→ **WHAT YOU HAVE TO DO**
Transcribe the records below exactly, from their first line through the line containing "l else x l)". Omit every line after it.

→ **GIVEN INFORMATION**
-- ==== Sys2Proof/Certificates/Slice0/Obligations.lean ====
section
/-! DEFINITION. The statements. -/

open Sys2Proof Sys2Proof.Machine

/-! ### Integer instructions -/

/-- R183, R217, R220, R221 (majors 0x01, 0x18 to 0x1B, 0x1E to 0x21 and the 16-bit forms): add, subtract, multiply, multiply-add,
absolute value, `lea`, move, logic, long constants, and moves to and from the scalars, in every lane of the run; and their frame. -/
def Obligations.IntegerArithmetic : Prop :=
  (∀ (s : State) (d a b : Opd) (d' : Fin 64) (b' : Opd16) (k : BitVec 11),
     let x := s.w.src a
     let y := s.w.src b
     let z := s.w.src d
     let x' := s.w.src (vOpd d')
     let y' := s.w.src b'.toOpd
     let c := k.signExtend 32
     Lane32 (.iadd d a b) s d (fun l => x l + y l) ∧ Lane32 (.isub d a b) s d (fun l => x l - y l)
     ∧ Lane32 (.imul d a b) s d (fun l => x l * y l) ∧ Lane32 (.imad d a b) s d (fun l => z l + x l * y l)
     ∧ Lane32 (.iabs d a) s d (fun l => if (x l).msb then 0 - x l else x l)
     ∧ Lane32 (.lea d a b) s d (fun l => x l + (y l <<< 2)) ∧ Lane32 (.mov d a) s d x
     ∧ Lane32 (.and d a b) s d (fun l => x l &&& y l) ∧ Lane32 (.or d a b) s d (fun l => x l ||| y l)
     ∧ Lane32 (.xor d a b) s d (fun l => x l ^^^ y l) ∧ Lane32 (.andn d a b) s d (fun l => x l &&& ~~~ y l)
     ∧ Lane32 (.iaddi d a k) s d (fun l => x l + c) ∧ Lane32 (.imuli d a k) s d (fun l => x l * c)
     ∧ Lane32 (.andi d a k) s d (fun l => x l &&& c) ∧ Lane32 (.ori d a k) s d (fun l => x l ||| c)
     ∧ Lane32 (.xori d a k) s d (fun l => x l ^^^ c)
     ∧ Lane32 (.mov16 d' b') s (vOpd d') y' ∧ Lane32 (.iadd16 d' b') s (vOpd d') (fun l => x' l + y' l)
     ∧ Lane32 (.isub16 d' b') s (vOpd d') (fun l => x' l - y' l)
     ∧ Lane32 (.imul16 d' b') s (vOpd d') (fun l => x' l * y' l)
     ∧ Lane32 (.and16 d' b') s (vOpd d') (fun l => x' l &&& y' l)
     ∧ Lane32 (.or16 d' b') s (vOpd d') (fun l => x' l ||| y' l)
     ∧ Lane32 (.xor16 d' b') s (vOpd d') (fun l => x' l ^^^ y' l))
  ∧ (∀ (s : State) (d a : Opd) (n : Fin 64) (k : BitVec 18),
       Lane32 (.movl d k) s d (fun _ => k.signExtend 32)
       ∧ Lane32 (.movh d k) s d (fun l => BitVec.ofNat 32 (k.toNat * 2 ^ 14 + (s.w.src d l).toNat % 2 ^ 14))
       ∧ Lane32 (.movsFromScalar d n) s d (fun _ => s.w.getS n.val)
       ∧ (∀ r, Issues (.movsToScalar n a) s r → Goes (exec (.movsToScalar n a) s) fun t =>
           t.w.getS n.val = s.w.src a (lowLane r.lanes) ∧ (∀ j, j ≠ n.val → t.w.getS j = s.w.getS j)
           ∧ t.w = { s.w with s := t.w.s, run := some (r.behind 4) } ∧ t = { s with w := t.w }))

/-- R217, R226: the high half of a product, and the whole product, of the operands read signed or unsigned.
R110, R226: division truncates toward zero, a zero divisor gives all ones and the dividend, and the quotient that
does not fit wraps. -/
def Obligations.IntegerExact : Prop :=
  (∀ (s : State) (d a b : Opd),
     let x := s.w.src a
     let y := s.w.src b
     Lane32 (.imulhI32 d a b) s d (fun l => BitVec.ofInt 32 ((x l).toInt * (y l).toInt / 2 ^ 32))
     ∧ Lane32 (.imulhN32 d a b) s d (fun l => BitVec.ofNat 32 ((x l).toNat * (y l).toNat / 2 ^ 32))
     ∧ Lane64 (.imulwI32 d a b) s d (fun l => BitVec.ofInt 64 ((x l).toInt * (y l).toInt))
     ∧ Lane64 (.imulwN32 d a b) s d (fun l => BitVec.ofNat 64 ((x l).toNat * (y l).toNat)))
  ∧ (∀ (s : State) (d a b : Opd),
       let x := s.w.src a
       let y := s.w.src b
       Lane32 (.idivI32 d a b) s d (fun l =>
         if y l = 0 then 0xFFFFFFFF else BitVec.ofInt 32 ((x l).toInt.tdiv (y l).toInt))
       ∧ Lane32 (.iremI32 d a b) s d (fun l => if y l = 0 then x l else BitVec.ofInt 32 ((x l).toInt.tmod (y l).toInt))
       ∧ Lane32 (.idivN32 d a b) s d (fun l =>
         if y l = 0 then 0xFFFFFFFF else BitVec.ofNat 32 ((x l).toNat / (y l).toNat))
       ∧ Lane32 (.iremN32 d a b) s d (fun l => if y l = 0 then x l else BitVec.ofNat 32 ((x l).toNat % (y l).toNat)))

/-- R109, R217, R220, R226: shifts and rotations by the low 8 bits of the amount, as multiplication and division by a
power of two; amounts beyond the width included. -/
def Obligations.IntegerShifts : Prop :=
  ∀ (s : State) (d a b : Opd) (d' : Fin 64) (b' : Opd16) (n : BitVec 8),
    let x := s.w.src a
    let y (l : Nat) := (s.w.src b l).toNat % 256
    let x' := s.w.src (vOpd d')
    let y' (l : Nat) := (s.w.src b'.toOpd l).toNat % 256
    let left (v : Word) (k : Nat) : Word := BitVec.ofNat 32 (v.toNat * 2 ^ k)
    let right (v : Word) (k : Nat) : Word := BitVec.ofNat 32 (v.toNat / 2 ^ k)
    let arith (v : Word) (k : Nat) : Word := BitVec.ofInt 32 (v.toInt / 2 ^ k)
    Lane32 (.shl d a b) s d (fun l => left (x l) (y l)) ∧ Lane32 (.shr d a b) s d (fun l => right (x l) (y l))
    ∧ Lane32 (.sar d a b) s d (fun l => arith (x l) (y l))
    ∧ Lane32 (.rol d a b) s d (fun l => BitVec.ofNat 32
        ((x l).toNat * 2 ^ (y l % 32) % 2 ^ 32 + (x l).toNat / 2 ^ (32 - y l % 32)))
    ∧ Lane32 (.shli d a n) s d (fun l => left (x l) n.toNat) ∧ Lane32 (.shri d a n) s d (fun l => right (x l) n.toNat)
    ∧ Lane32 (.sari d a n) s d (fun l => arith (x l) n.toNat)
    ∧ Lane32 (.shl16 d' b') s (vOpd d') (fun l => left (x' l) (y' l))
    ∧ Lane32 (.shr16 d' b') s (vOpd d') (fun l => right (x' l) (y' l))
    ∧ Lane32 (.sar16 d' b') s (vOpd d') (fun l => arith (x' l) (y' l))
    ∧ Lane64 (.shl64 d a b) s d (fun l => BitVec.ofNat 64 ((s.w.src64 a l).toNat * 2 ^ y l))
    ∧ Lane64 (.shr64 d a b) s d (fun l => BitVec.ofNat 64 ((s.w.src64 a l).toNat / 2 ^ y l))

→ **EXERCISE ANSWER**
-- ==== Sys2Proof/Certificates/Slice0/Obligations.lean ====
section
/-! DEFINITION. The statements. -/

open Sys2Proof Sys2Proof.Machine

/-! ### Integer instructions -/

/-- R183, R217, R220, R221 (majors 0x01, 0x18 to 0x1B, 0x1E to 0x21 and the 16-bit forms): add, subtract, multiply, multiply-add,
absolute value, `lea`, move, logic, long constants, and moves to and from the scalars, in every lane of the run; and their frame. -/
def Obligations.IntegerArithmetic : Prop :=
  (∀ (s : State) (d a b : Opd) (d' : Fin 64) (b' : Opd16) (k : BitVec 11),
     let x := s.w.src a
     let y := s.w.src b
     let z := s.w.src d
     let x' := s.w.src (vOpd d')
     let y' := s.w.src b'.toOpd
     let c := k.signExtend 32
     Lane32 (.iadd d a b) s d (fun l => x l + y l) ∧ Lane32 (.isub d a b) s d (fun l => x l - y l)
     ∧ Lane32 (.imul d a b) s d (fun l => x l * y l) ∧ Lane32 (.imad d a b) s d (fun l => z l + x l * y l)
     ∧ Lane32 (.iabs d a) s d (fun l => if (x l).msb then 0 - x l else x l)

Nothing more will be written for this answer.